(Items listed in a dataset)
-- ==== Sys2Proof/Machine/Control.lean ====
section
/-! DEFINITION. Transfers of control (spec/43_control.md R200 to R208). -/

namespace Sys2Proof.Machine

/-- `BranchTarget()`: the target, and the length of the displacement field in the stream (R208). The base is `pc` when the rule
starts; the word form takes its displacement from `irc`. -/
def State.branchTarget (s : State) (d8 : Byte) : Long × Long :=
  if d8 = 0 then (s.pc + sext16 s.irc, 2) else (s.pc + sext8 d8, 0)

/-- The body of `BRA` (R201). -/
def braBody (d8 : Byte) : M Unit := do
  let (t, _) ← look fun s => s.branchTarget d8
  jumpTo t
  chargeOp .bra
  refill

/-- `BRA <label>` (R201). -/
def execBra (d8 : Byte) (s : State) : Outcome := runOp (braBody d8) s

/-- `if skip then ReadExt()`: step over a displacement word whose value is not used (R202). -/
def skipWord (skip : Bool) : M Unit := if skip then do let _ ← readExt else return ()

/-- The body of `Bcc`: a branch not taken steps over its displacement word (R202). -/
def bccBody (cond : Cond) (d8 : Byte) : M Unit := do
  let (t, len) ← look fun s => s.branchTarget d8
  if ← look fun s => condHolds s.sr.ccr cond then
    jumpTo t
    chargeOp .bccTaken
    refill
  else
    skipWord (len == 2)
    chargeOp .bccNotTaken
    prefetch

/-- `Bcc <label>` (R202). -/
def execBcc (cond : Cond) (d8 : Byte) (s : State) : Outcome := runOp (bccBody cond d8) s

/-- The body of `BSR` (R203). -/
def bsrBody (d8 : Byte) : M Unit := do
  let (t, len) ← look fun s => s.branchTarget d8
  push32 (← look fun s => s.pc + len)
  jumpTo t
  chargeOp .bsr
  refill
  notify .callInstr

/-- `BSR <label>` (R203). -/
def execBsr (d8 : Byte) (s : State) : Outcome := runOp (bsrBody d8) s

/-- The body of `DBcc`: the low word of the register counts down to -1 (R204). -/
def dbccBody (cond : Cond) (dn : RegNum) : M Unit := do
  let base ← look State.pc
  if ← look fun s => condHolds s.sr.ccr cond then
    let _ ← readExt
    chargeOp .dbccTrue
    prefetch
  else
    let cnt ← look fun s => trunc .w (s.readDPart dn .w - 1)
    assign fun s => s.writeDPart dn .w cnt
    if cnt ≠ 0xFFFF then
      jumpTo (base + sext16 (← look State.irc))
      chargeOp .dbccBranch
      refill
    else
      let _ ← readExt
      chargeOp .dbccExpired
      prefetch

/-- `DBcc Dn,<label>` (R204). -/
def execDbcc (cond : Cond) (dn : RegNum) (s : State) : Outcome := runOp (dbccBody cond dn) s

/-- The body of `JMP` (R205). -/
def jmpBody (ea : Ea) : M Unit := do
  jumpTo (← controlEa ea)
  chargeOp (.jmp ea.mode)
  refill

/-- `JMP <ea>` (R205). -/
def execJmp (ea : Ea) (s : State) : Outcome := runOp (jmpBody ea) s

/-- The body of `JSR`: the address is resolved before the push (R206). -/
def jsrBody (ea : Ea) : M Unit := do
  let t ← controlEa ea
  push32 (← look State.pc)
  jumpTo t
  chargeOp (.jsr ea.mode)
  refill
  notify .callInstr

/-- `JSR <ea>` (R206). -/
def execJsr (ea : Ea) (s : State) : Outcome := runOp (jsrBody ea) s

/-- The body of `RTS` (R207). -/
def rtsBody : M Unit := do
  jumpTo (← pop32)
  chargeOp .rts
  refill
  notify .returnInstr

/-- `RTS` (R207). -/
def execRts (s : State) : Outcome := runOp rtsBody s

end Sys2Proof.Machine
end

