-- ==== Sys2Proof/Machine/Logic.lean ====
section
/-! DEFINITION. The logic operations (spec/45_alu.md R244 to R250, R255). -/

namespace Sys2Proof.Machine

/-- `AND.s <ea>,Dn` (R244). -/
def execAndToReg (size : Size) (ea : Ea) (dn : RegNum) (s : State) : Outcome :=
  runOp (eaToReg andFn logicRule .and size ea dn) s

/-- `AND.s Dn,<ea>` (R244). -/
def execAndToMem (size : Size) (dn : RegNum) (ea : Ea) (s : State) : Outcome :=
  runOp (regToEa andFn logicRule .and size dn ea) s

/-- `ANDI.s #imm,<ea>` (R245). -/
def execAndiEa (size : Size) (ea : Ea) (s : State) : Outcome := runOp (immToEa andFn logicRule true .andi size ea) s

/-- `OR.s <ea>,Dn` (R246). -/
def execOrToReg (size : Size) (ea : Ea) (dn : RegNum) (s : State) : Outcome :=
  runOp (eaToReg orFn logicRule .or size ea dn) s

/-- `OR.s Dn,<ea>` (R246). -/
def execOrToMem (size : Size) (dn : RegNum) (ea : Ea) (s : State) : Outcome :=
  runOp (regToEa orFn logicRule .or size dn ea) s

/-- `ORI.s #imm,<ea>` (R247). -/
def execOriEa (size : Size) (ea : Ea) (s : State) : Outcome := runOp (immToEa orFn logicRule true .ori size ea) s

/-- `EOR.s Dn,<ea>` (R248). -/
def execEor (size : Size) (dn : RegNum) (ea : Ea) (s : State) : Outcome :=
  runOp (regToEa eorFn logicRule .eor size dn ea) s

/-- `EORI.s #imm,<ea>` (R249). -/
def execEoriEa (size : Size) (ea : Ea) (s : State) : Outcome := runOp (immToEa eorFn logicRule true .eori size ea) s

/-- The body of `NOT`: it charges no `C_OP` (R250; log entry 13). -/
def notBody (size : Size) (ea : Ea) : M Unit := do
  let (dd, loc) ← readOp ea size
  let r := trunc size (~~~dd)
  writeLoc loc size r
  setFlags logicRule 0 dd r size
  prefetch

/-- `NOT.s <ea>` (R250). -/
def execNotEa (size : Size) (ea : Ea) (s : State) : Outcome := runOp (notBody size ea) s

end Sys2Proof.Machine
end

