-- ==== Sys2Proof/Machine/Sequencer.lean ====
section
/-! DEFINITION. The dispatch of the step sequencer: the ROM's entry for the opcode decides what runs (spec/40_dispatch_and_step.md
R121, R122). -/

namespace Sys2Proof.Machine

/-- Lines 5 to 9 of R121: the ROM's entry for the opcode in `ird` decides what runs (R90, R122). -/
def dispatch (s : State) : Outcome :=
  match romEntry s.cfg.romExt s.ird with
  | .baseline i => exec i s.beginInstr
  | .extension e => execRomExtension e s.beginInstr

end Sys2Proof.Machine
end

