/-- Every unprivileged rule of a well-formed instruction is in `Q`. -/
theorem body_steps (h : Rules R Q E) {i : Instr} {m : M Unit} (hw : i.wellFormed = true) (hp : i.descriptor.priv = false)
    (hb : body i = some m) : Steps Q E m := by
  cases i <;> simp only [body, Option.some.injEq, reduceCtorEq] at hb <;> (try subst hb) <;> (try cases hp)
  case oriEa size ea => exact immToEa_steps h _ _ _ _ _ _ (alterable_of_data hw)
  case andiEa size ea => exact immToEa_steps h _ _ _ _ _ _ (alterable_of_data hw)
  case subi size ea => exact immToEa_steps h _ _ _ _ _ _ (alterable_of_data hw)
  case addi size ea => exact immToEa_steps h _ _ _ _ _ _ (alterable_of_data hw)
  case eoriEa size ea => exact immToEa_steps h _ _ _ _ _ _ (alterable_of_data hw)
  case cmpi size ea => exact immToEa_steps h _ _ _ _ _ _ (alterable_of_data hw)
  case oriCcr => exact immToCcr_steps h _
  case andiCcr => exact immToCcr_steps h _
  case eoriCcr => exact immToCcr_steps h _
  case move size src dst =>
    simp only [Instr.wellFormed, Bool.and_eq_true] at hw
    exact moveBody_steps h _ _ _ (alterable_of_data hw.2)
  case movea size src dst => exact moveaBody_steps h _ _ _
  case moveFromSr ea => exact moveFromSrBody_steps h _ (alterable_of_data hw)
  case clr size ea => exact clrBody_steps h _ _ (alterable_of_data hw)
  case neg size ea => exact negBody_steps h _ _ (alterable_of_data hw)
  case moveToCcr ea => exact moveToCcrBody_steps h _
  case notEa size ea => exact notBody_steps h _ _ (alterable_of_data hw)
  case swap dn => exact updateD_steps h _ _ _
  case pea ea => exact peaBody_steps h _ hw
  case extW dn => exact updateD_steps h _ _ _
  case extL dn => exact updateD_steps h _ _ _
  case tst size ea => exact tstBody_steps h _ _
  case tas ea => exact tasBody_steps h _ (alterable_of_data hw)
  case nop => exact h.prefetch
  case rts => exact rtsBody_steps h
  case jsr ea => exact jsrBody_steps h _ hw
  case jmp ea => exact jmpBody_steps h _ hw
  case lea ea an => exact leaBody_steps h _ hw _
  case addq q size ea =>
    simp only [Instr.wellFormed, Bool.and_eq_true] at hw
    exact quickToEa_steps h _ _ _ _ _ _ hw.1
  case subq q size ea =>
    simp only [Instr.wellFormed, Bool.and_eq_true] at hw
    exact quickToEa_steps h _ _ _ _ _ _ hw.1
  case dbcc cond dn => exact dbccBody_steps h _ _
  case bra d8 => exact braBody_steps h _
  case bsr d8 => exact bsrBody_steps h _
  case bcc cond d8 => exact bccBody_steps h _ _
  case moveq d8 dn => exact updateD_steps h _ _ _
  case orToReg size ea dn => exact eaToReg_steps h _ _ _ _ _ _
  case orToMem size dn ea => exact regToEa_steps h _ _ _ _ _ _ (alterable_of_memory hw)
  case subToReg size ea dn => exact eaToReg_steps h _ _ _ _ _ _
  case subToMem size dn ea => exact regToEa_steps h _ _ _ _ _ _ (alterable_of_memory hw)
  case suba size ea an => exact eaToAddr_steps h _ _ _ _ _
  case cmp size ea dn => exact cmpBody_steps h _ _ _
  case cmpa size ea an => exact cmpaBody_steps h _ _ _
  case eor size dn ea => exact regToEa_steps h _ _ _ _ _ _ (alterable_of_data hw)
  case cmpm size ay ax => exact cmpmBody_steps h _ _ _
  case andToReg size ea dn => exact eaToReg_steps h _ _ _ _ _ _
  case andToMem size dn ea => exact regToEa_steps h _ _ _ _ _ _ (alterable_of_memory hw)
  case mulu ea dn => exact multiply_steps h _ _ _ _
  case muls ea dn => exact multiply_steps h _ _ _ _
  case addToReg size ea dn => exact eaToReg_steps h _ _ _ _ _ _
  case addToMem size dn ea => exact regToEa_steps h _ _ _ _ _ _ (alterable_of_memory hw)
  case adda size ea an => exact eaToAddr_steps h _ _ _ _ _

● Your task
Every line in the data above that contains "RegNum" needs to be copied.

● Task answer
def dbccBody (cond : Cond) (dn : RegNum) : M Unit := do
def execDbcc (cond : Cond) (dn : RegNum) (s : State) : Outcome := runOp (dbccBody cond dn) s
def execAndToReg (size : Size) (ea : Ea) (dn : RegNum) (s : State) : Outcome :=
def execAndToMem (size : Size) (dn : RegNum) (ea : Ea) (s : State) : Outcome :=
def execOrToReg (size : Size) (ea : Ea) (dn : RegNum) (s : State) : Outcome :=
def execOrToMem (size : Size) (dn : RegNum) (ea : Ea) (s : State) : Outcome :=
def execEor (size : Size) (dn : RegNum) (ea : Ea) (s : State) : Outcome :=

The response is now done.